● TRY IT
Beginning with the line below that contains "def Dev.clearsAlone (d" and ending with the line that contains "paired command. -/", copy every line exactly. Copy nothing else.

--- AVAILABLE DATA ---

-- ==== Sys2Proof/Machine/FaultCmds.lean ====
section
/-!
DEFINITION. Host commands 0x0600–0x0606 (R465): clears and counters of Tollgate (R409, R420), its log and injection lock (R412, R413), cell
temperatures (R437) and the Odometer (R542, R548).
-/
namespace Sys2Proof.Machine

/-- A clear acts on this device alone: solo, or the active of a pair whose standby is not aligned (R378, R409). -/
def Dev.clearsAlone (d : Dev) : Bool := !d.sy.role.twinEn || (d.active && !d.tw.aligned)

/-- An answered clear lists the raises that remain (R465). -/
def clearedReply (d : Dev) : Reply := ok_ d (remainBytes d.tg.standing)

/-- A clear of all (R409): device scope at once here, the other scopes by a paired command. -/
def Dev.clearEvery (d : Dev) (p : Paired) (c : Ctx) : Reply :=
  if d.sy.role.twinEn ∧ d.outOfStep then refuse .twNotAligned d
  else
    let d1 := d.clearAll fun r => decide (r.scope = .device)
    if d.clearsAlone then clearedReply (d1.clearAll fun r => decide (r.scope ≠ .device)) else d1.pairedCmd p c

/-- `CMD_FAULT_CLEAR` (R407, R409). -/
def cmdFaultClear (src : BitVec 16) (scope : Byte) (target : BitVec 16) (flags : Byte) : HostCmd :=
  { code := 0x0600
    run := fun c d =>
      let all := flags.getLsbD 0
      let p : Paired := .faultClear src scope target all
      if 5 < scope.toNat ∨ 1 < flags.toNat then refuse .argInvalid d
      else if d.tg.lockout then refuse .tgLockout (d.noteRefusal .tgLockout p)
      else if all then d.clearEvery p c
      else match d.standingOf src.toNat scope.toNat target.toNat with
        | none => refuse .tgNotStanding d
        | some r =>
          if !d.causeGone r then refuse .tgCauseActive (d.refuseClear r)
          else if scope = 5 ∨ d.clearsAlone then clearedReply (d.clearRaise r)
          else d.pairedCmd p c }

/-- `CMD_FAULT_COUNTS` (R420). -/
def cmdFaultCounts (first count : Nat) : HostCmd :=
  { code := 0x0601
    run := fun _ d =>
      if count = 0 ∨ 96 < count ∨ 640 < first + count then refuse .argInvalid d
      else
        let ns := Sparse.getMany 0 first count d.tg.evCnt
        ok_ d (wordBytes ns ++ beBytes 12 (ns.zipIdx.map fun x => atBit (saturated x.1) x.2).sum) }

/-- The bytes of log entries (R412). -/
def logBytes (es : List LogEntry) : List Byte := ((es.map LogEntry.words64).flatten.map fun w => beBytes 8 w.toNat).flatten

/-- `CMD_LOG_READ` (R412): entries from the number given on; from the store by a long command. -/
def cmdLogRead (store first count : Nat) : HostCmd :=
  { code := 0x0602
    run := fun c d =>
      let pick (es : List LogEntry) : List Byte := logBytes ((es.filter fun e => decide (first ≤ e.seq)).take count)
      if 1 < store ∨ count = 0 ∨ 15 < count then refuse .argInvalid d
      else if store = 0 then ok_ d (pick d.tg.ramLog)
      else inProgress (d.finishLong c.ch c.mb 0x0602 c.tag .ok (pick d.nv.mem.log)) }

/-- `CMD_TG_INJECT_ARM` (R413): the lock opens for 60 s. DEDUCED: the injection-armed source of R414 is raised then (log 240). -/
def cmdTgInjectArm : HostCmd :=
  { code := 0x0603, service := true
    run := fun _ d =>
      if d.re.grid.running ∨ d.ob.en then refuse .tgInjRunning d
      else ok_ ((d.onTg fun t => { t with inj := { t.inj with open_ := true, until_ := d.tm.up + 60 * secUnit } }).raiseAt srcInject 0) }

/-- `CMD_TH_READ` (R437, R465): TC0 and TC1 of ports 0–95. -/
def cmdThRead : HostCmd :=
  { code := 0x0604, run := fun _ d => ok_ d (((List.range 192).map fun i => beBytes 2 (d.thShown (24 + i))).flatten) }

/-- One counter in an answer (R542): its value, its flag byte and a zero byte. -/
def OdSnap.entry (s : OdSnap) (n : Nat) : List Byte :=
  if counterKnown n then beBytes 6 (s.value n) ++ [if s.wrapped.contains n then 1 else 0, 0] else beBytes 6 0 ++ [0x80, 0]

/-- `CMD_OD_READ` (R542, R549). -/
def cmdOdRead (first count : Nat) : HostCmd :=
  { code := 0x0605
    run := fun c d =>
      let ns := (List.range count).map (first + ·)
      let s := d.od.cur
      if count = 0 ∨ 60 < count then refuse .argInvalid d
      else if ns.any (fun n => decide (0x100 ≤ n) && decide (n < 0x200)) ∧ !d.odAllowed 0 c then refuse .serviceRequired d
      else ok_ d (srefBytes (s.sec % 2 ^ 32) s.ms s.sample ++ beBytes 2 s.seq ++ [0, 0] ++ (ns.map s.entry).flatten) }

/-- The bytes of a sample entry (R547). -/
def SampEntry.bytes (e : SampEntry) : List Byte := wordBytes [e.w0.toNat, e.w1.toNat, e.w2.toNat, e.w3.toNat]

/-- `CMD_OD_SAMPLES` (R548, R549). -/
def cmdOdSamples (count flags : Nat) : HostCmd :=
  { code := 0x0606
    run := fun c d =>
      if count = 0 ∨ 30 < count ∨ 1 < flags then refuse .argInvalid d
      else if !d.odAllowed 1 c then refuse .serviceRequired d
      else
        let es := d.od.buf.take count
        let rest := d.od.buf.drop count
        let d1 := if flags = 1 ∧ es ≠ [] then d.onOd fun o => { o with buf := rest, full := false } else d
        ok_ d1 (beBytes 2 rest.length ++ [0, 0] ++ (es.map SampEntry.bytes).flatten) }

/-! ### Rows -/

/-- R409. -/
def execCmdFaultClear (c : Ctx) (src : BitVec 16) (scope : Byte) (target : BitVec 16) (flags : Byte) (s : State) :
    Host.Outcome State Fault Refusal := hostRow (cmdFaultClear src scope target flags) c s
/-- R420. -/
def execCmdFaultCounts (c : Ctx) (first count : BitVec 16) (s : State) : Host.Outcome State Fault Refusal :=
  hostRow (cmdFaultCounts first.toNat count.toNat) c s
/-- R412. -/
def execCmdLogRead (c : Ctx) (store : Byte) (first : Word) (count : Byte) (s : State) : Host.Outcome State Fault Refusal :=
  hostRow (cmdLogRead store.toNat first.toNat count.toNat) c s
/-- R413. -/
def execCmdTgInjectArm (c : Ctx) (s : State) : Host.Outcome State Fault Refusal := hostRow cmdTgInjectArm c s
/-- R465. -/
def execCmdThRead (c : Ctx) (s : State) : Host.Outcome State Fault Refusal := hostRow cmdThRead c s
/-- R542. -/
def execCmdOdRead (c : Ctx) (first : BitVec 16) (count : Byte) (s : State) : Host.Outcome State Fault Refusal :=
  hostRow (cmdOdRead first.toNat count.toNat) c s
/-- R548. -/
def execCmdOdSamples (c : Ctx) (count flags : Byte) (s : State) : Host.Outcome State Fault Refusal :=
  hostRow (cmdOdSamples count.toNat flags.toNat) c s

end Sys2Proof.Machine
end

---

● ANSWER TO THE EXERCISE
def Dev.clearsAlone (d : Dev) : Bool := !d.sy.role.twinEn || (d.active && !d.tw.aligned)

/-- An answered clear lists the raises that remain (R465). -/
def clearedReply (d : Dev) : Reply := ok_ d (remainBytes d.tg.standing)

/-- A clear of all (R409): device scope at once here, the other scopes by a paired command. -/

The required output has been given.